In humans, there is also protein kinase, which is activated by mitogens from the destructive effects of the external environment, such as oxidative stress, accumulation of DNA damage, carcinogens and viruses. Phosphorylated activated mitogenic protein kinases were found in all SARS- CoV-infected cells. A number of studies confirm that there is a direct link between oxidative stress and congenital immune damage, and that this mechanism is one of the main causes of lung tissue damage in SARS-CoV-2. Thus, those who have a deletion of the ncf1 gene that stimulates the formation of ROS and do not have Toll-like receptor-4 (TLR4) which activates innate immunity, have a natural resistance to respiratory viruses, including SARS COVID virus.

This is explained by the fact that organisms with such changes in the body do not produce oxidized 1-palmitoyl- 2-arachidoinyl-phosphatidyl choline, which stimulates the formation of cytokines by macrophages and activates damaging mechanisms. It is also known that 3CLpro protease of SARS-CoV induces apoptosis in human promonocytes by increasing the formation of ROS. Occurrence of oxidative stress and activation of transcription factor NF-KB can lead to severe lung damage. In vivo oxidative stress, 3CLpro activates NF-icB-factor but inhibits protein-1-dependent transcription, so ROS-induced transmission of 3CLpro- stimulated NF-KB signal may have played a leading role in the pathophysiology of SARS-CoV-2 infection [13]. This is because the activation of the phosphatidylinositol-3-kinase/ protein kinase pathway by various viruses during latent or chronic infections allows infected cells to avoid apoptosis, which in turn contributes to the spread of the virus in the body.

The severity of SARS-CoV infection increases with age. This is explained by age-related changes in the immune system, the accumulation of oxidized products, and, conversely, the weakening of antioxidant defenses, and the consequent accumulation of mass OAF due to the violation of the oxidation-reduction balance. In the late stages, the redox- sensitive factor transcription factor NF-KB is activated, which is accompanied by the induction of inflammatory cytokines (IL-6, TNF-α), an increase in adhesion molecules. Oxidative stress triggered by SARS-CoV and NF-KB transmission by Toll receptors can further increase the reactivity of target cells, resulting in severe lung damage.

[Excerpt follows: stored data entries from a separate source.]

-- ==== Sys2Proof/Machine/Supply.lean ====
section
/-! DEFINITION. Admission under the supply budget, the repeat of rail commands, thermal limits, wear monitors and the islands of
Service (R355, R356, R359 to R362, R369 to R372). -/

namespace Sys2Proof.Machine

/-! ## Admission and rail commands -/

/-- The check due every 100 µs; a change to Warm whose last carrier is warm completes. -/
def State.supplyCheck (s : State) : State := ((s.every .admission 80000).admission).tryChange

/-- The repeat of a carrier's rail command 100 ms after the latest (R356). -/
def State.repeatRail (s : State) (n : Nat) : State :=
  if s.carrierOn n then (s.waitFor (.rail n) 80000000).resendRail n else s

/-- Two seconds after ENABLE = 0 the claim is released (R361). -/
def State.claimExpires (s : State) (n : Nat) : State :=
  if (s.carrier n).leaving then ((s.waitFor (.claim n) 1600000000).releaseClaim n).tryChange else s

/-! ## Thermal limits (R369) -/

/-- A threshold with its hysteresis: reached at `thr`, left below `thr` − 5. -/
def crosses (on : Bool) (thr t : Int) : Bool := decide (thr ≤ t) || (on && decide (thr - 5 ≤ t))

/-- Hottest reading and its row, the lowest row among equals. -/
def hottest (l : List Int) : Int × Nat :=
  l.zipIdx.foldl (fun (m : Int × Nat) q => if m.1 < q.1 then q else m) (l.getD 0 (-128), 0)

/-- Which thermal causes of Safe are present; in Safe SAFETY_FAULT ends with the last of them (R369, R449). -/
def State.setThermal (s : State) (island stack : Bool) : State :=
  let s := { s with saf := { s.saf with thermalIsland := island, thermalStack := stack } }
  if s.modeCode = 2 && !s.thermal && !s.flag SAF_STAT_LOCKOUT then
    (s.put SYS_SAFE_CAUSE_PRESENT (s.get SYS_SAFE_CAUSE_PRESENT &&& 0xFB)).syncOutputs
  else s

/-- What a threshold newly reached does: WARN, STOP and CRIT of the islands or of the stack, with the vector of its WARN. -/
def State.thermalRises (s : State) (stack warn stop crit : Bool) (vec : Nat) : State :=
  let s := if warn then s.raise vec else s
  let s := if stop then (s.raise 200).stopPrint 4 false else s
  if crit then (((s.raise 200).setThermal (s.saf.thermalIsland || !stack) (s.saf.thermalStack || stack)).condition 7 0 0) else s

/-- The sensors are read (R369): registers, thresholds, the refresh rate of the stack, and the minute's mean (R370). -/
def State.thermalRead (s : State) (islands : List (BitVec 8)) (stack : BitVec 8) : State :=
  let s := s.every .thermal 800000
  let h := hottest ((islands.take 12).map fun b => signed 8 b.toNat)
  let k := signed 8 stack.toNat
  let s := ((s.put PWR_TEMP_LOGIC_C (unsigned 8 h.1)).put PWR_TEMP_HOT_ISLAND h.2).put PWR_TEMP_HBM_C stack.toNat
  let old := s.pwr
  let stopL : Int := s.get PWR_THERM_STOP
  let stopK : Int := s.get PWR_HBM_THERM_STOP
  let new := { old with
    warnLogic := crosses old.warnLogic (s.get PWR_THERM_WARN) h.1
    stopLogic := crosses old.stopLogic stopL h.1
    critLogic := crosses old.critLogic (s.get PWR_THERM_CRIT) h.1
    warnStack := crosses old.warnStack (s.get PWR_HBM_THERM_WARN) k
    stopStack := crosses old.stopStack stopK k
    critStack := crosses old.critStack (s.get PWR_HBM_THERM_CRIT) k
    refresh := crosses old.refresh 85 k
    tempSum := old.tempSum + h.1
    tempCount := old.tempCount + 1 }
  let s := { s with pwr := new }
  let s := (s.putFlag PWR_STAT_THERM_STOP (new.stopLogic || new.stopStack)).putFlag PWR_STAT_THERM_CRIT (new.critLogic || new.critStack)
  let s := s.thermalRises false (new.warnLogic && !old.warnLogic) (new.stopLogic && !old.stopLogic) (new.critLogic && !old.critLogic) 198
  let s := s.thermalRises true (new.warnStack && !old.warnStack) (new.stopStack && !old.stopStack) (new.critStack && !old.critStack) 199
  let island := s.saf.thermalIsland && !decide (h.1 < stopL - 5)
  let onStack := s.saf.thermalStack && !decide (k < stopK - 5)
  if s.thermal then s.setThermal island onStack else s

/-! ## Wear (R370 to R372) -/

/-- e^x for x in 2^-96, in 2^-96: the series of e^(x ÷ 128) to its 24th term, squared seven times. -/
def expFixed (x : Int) : Int :=
  let y := x / 128
  let e := (List.range 24).foldr (fun (k : Nat) (acc : Int) => 2 ^ 96 + y * acc / (((k : Int) + 1) * 2 ^ 96)) (2 ^ 96)
  (List.range 7).foldl (fun (z : Int) _ => z * z / 2 ^ 96) e

/-- The factor of the equivalent-hours law at the mean of `count` readings that add up to `sum` °C (R370), in 2^-32, rounded down: 368.15 is
7,363 ÷ 20, and T + 273.15 is (20 × sum + 5,463 × count) ÷ (20 × count). -/
def wearFactor (sum : Int) (count : Nat) : Nat :=
  let x := 8123 * 20 * 2 ^ 96 / 7363 - 8123 * 20 * (count : Int) * 2 ^ 96 / (20 * sum + 5463 * (count : Int))
  (expFixed x / 2 ^ 64).toNat

/-- A case of R371 is present: WEAR_WARN and vector 201. -/
def State.wearWarn (s : State) (b : Bool) : State :=
  if b && !s.flag PWR_STAT_WEAR_WARN then (s.putFlag PWR_STAT_WEAR_WARN true).raise 201 else s

/-- Whether the oscillators or the grids have reached their warning level. -/
def State.wearReached (s : State) : Bool :=
  s.get PWR_WEAR_WARN_RO_WARN ≤ s.get PWR_WEAR_LIFE_RO_SHIFT || s.get PWR_WEAR_WARN_EM_WARN ≤ s.get PWR_WEAR_EM_EM_USED

/-- Boot step 4 has said how many spare columns are left. -/
def State.spareWarn (s : State) : State :=
  s.wearWarn (decide (10 * s.get PWR_WEAR_SPARE_SRAM_LEFT < s.get PWR_WEAR_SPARE_SRAM_TOTAL))

/-- The largest slowing of a stressed oscillator against its unstressed one over the same time, in 0.01 % (R371), rounded down. -/
def slowing (rings : List (Nat × Nat)) : Nat :=
  (rings.map fun r => (r.2 - r.1) * 10000 / r.2).foldl max 0

/-- Show the equivalent hours and LIFE_USED from the total. -/
def State.syncWear (s : State) : State :=
  let h := s.pwr.wear / (60 * 2 ^ 32)
  (s.put PWR_WEAR_EQH_HOURS (min (2 ^ 32 - 1) h)).put PWR_WEAR_LIFE_LIFE_USED
    (min 65535 (s.pwr.wear * 10000 / (60 * 2 ^ 32 * 350640)))

/-- EM_USED: the largest grid total, in 1/10,000 of its design budget (R371). -/
def State.emUsed (s : State) : Nat :=
  (s.pwr.grids.zipIdx.map fun g => g.1 * 10000 / (Config.emBudget g.2 * 2 ^ 32)).foldl max 0

/-- A minute has passed: its mean temperature weighs it, and the monitors are read. `core` and `sram` are the mean squares of I ÷ I_design
over the minute, in 2^-16 (log entry 145, PRESUMED). -/
def State.wearMinute (s : State) (rings : List (Nat × Nat)) (core sram : BitVec 24) : State :=
  let s := s.every .minute 48000000000
  let w := if s.pwr.tempCount = 0 then 0 else wearFactor s.pwr.tempSum s.pwr.tempCount
  let grids := (s.pwr.grids.zip [core, sram]).map fun g => g.1 + g.2.toNat * w / 2 ^ 16
  let s := State.syncWear { s with pwr := { s.pwr with wear := s.pwr.wear + w, grids := grids, tempSum := 0, tempCount := 0 } }
  let s := (s.put PWR_WEAR_LIFE_RO_SHIFT (min 65535 (slowing rings))).put PWR_WEAR_EM_EM_USED (min 65535 s.emUsed)
  s.wearWarn s.wearReached

/-- The wear totals as mirrored, and with them PROOF_HOURS (R451). -/
def State.wearTotals (s : State) : List Word :=
  [s.reg PWR_WEAR_LIFE, s.reg PWR_WEAR_EM, s.reg PWR_WEAR_SPARE, s.reg SAF_PROOF_HOURS]
    ++ (s.pwr.wear :: s.pwr.grids).flatMap fun w => (List.range 3).map fun k => BitVec.ofNat 32 (w / 2 ^ (32 * k))

/-- The hourly mirror write. -/
def State.mirrorWear (s : State) (ok : Bool) : State :=
  let s := s.every .hour 2880000000000
  if ok then ({ s with flash := { s.flash with wear := s.wearTotals } }).emit (.flashWrite 0xFFC000)
  else (s.putFlag PWR_STAT_MIRROR_ERR true).raise 202

/-! ## Islands of Service (R355) -/

/-- A write of PWR_ISL_CTL: bits 3:0 read 1; in Service it takes effect at once. -/
def State.writeIslEn (s : State) (v : Word) : State :=
  let s := s.put PWR_ISL_CTL_EN (bits v 0 12 ||| 0xF)
  if s.modeCode = 10 then s.gateIslands (s.clocked .service) else s

/-- SUPPLY_ADMIT (R359). -/
def execSupplyAdmit (s : State) : Host.Outcome State Fault Refusal := s.done (if s.runs 0 then s.supplyCheck else s)

/-- RAIL_CMD_REPEAT (R356). -/
def execRailCmdRepeat (carrier : Fin 16) (s : State) : Host.Outcome State Fault Refusal := s.done (s.repeatRail carrier.val)

/-- CLAIM_TIMEOUT (R361). -/
def execClaimTimeout (carrier : Fin 16) (s : State) : Host.Outcome State Fault Refusal := s.done (s.claimExpires carrier.val)

/-- THERMAL_READ (R369). -/
def execThermalRead (islands : List (BitVec 8)) (stack : BitVec 8) (s : State) : Host.Outcome State Fault Refusal :=
  s.done (if s.runs 0 then s.thermalRead islands stack else s)

/-- WEAR_UPDATE (R370, R371). -/
def execWearUpdate (rings : List (Nat × Nat)) (core sram : BitVec 24) (s : State) : Host.Outcome State Fault Refusal :=
  s.done (if s.runs 0 then s.wearMinute rings core sram else s)

/-- WEAR_MIRROR (R372). -/
def execWearMirror (ok : Bool) (s : State) : Host.Outcome State Fault Refusal := s.done (if s.runs 0 then s.mirrorWear ok else s)

/-- ISL_EN_WRITE (R355). -/
def execIslEnWrite (by_ : By) (value : Word) (s : State) : Host.Outcome State Fault Refusal :=
  s.done (s.hostWrite by_ PWR_ISL_CTL fun s => s.writeIslEn value)

end Sys2Proof.Machine
end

Age-related changes are more pronounced in SARS- CoV infections, especially in pandemics, where the number of deaths from SARSCoV-2 is less than 0.2% in a population under 60 and close to 10% over 80 years of age. Hypertension, diabetes, obesity, and other such type diseases increase the risk of death in this age group to 5%. At present, coronavirus infection unequivocally belongs to the group of pathologies caused by free radical reactions. Thus, after SARS-CoV enters the body, infiltration of macrophages, monocytes and neutrophils into the lung tissue begins, and due to the presence of the virus in the body, they start to actively form ROS. In fact, this mechanism, that is the conversion of oxygen into active forms serves for defense cells, it is self-defense, because ROS has a lethal effect on the virus & virus-infected cells. FAD-dependent NADPH-oxidase of mitochondria rapidly increases the number of ROS by transferring electrons to oxygen.

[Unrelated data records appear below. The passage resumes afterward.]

-- ==== Sys2Proof/Machine/Ins.lean ====
section
/-! DEFINITION. The quality loop: the camera line and the inspection station's page boundaries, the analysis of a page, streaks,
trims, registration and defects (R30, R32, R56, R171, R323 to R342, R349). -/

namespace Sys2Proof.Machine

/-! ## Changes of nozzle records by the loop (R330, R342) -/

/-- Count in the live bank of INS. -/
def State.insCount (s : State) (f : Fld) (n : Nat) : State := if n = 0 then s else s.liveAdd INS_STB_INFO f n

/-- A change of a record the loop wants. -/
def loopChange (index : Nat) (mask : BitVec 12) (v : Rec) : Change := ⟨index / 329472, index, mask, v, false⟩

/-- Whether a change of a record to this STATE is already staged. -/
def State.stateComing (s : State) (index st : Nat) : Bool :=
  s.asm.changes.any fun x => x.index = index && x.mask.getLsbD 0 && recGet x.value 0 = st

/-- Stage one change of the loop; with the buffer full it is kept for after the next inspected page (R342). -/
def State.loopStage (s : State) (x : Change) : State :=
  if s.bufRoom = 0 then
    let s := ({ s.bufFull with ins := { s.ins with restage := s.ins.restage ++ [x] } }).insCount INS_STB_LOOP_DROPPED_COUNT 1
    s.raise 177
  else
    let s := if x.mask.getLsbD 0 && recGet x.value 0 ≠ recGet (s.nozzle x.index) 0 then s.insCount INS_STB_STATE_CHANGES_COUNT 1 else s
    let trims := bit (x.mask.getLsbD 2) + bit (x.mask.getLsbD 3) + bit (x.mask.getLsbD 4)
    (s.insCount INS_STB_TRIM_UPDATES_COUNT trims).stageChange x.index x.mask x.value

/-- Stage changes of the loop and commit the sets they belong to. -/
def State.loopApply (s : State) (l : List Change) : State :=
  let room := s.bufRoom
  let s := l.foldl (fun s x => s.loopStage x) s
  ((l.take room).map fun (x : Change) => x.set).dedup.foldl (fun s c => s.commitNow .asm c) s

/-- STATE and CAUSE of a record under a mask of both. -/
def stateChange (index st cause : Nat) : Change := loopChange index 0x003 (recPut (recPut defaultRec 0 st) 1 cause)

/-! ## Pairs of columns (R327) -/

/-- Dies that a logical column lies on. -/
def diesOf (k : Nat) : List Nat :=
  match zoneOf k with
  | some (d, _) => [d, d + 1]
  | none => [k / 1024]

/-- Live nozzles of channel c on columns 2i and 2i + 1, as record numbers. -/
def State.livePair (s : State) (c i : Nat) : List Nat :=
  ([2 * i, 2 * i + 1].filter fun k => k < 53248).flatMap fun k => (diesOf k).flatMap fun d =>
    (s.liveRows c d (columnOn k d)).map fun z => recordIndex c d z.2 (columnOn k d)

/-- Channel and column pair of a record; a column off the bar's edge has none. -/
def pairOf (index : Nat) : Option (Nat × Nat) :=
  let k := 1024 * (index / 6336 % 52) + index % 1056
  if 16 ≤ k ∧ k < 53264 then some (index / 329472, (k - 16) / 2) else none

/-- Whether a pair with these sums is streaked (R327). -/
def State.streaked (s : State) (n : Nat) (d : ℚ) : Bool :=
  s.minSolo ≤ n && decide ((s.get INS_STREAK_STREAK_THR : ℚ) * n ≤ 256 * d)

/-- A streak finding's changes: WEAK_CNT of every live nozzle, and GOOD ones go to SUSPECT with CAUSE STREAK. -/
def State.streakChanges (s : State) (c i : Nat) : List Change :=
  (s.livePair c i).map fun x =>
    let r := s.nozzle x
    let w := recPut r 8 (min 255 (recGet r 8 + 1))
    if recGet r 0 = 0 then loopChange x 0x103 (recPut (recPut w 0 1) 1 2) else loopChange x 0x100 w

This condition is called “oxidative stress” because it leads to a tenfold increase in oxygen reactive forms. Naturally, ROS primarily serves to remove damaged, weak, functionally unnecessary cells in the injury zone. However, in the process of cleaning the damaged area, the activity of some relatively healthy cells which are closely adjacent to it, is impaired. In order to control the process, the body begins to produce anti-inflammatory cytokines, and while they increase in the blood, circulating neutrophyls can adhere to the site of injury and damage the pulmonary endothelium. Proteases of neutrophils & ROS that break down lung proteins and increase so rapidly, that they are thought to be key elements in SARS-CoV infection, which damage lung tissue. The aggressive reaction of neutrophils, as we have noted, is primarily directed against the infected cell, so the cytotoxic effect of neutrophils weakens as the number of cells infected with the virus decreases. However, when the process gets out of control and the virus is widespread in the body, acute respiratory distress syndrome occurs. As the damaged cells are destroyed by neutrophils, the patient’s blood and kidney secretions begin to increase the products of DNA degradation, as well as malon dialdehyde, keto- and hydroxycholesterol, formed by the peroxide oxidation of lipids. Depending on the degree of damage to the lungs, the breakdown products of protein (carbonyls) in the blood and urine increase.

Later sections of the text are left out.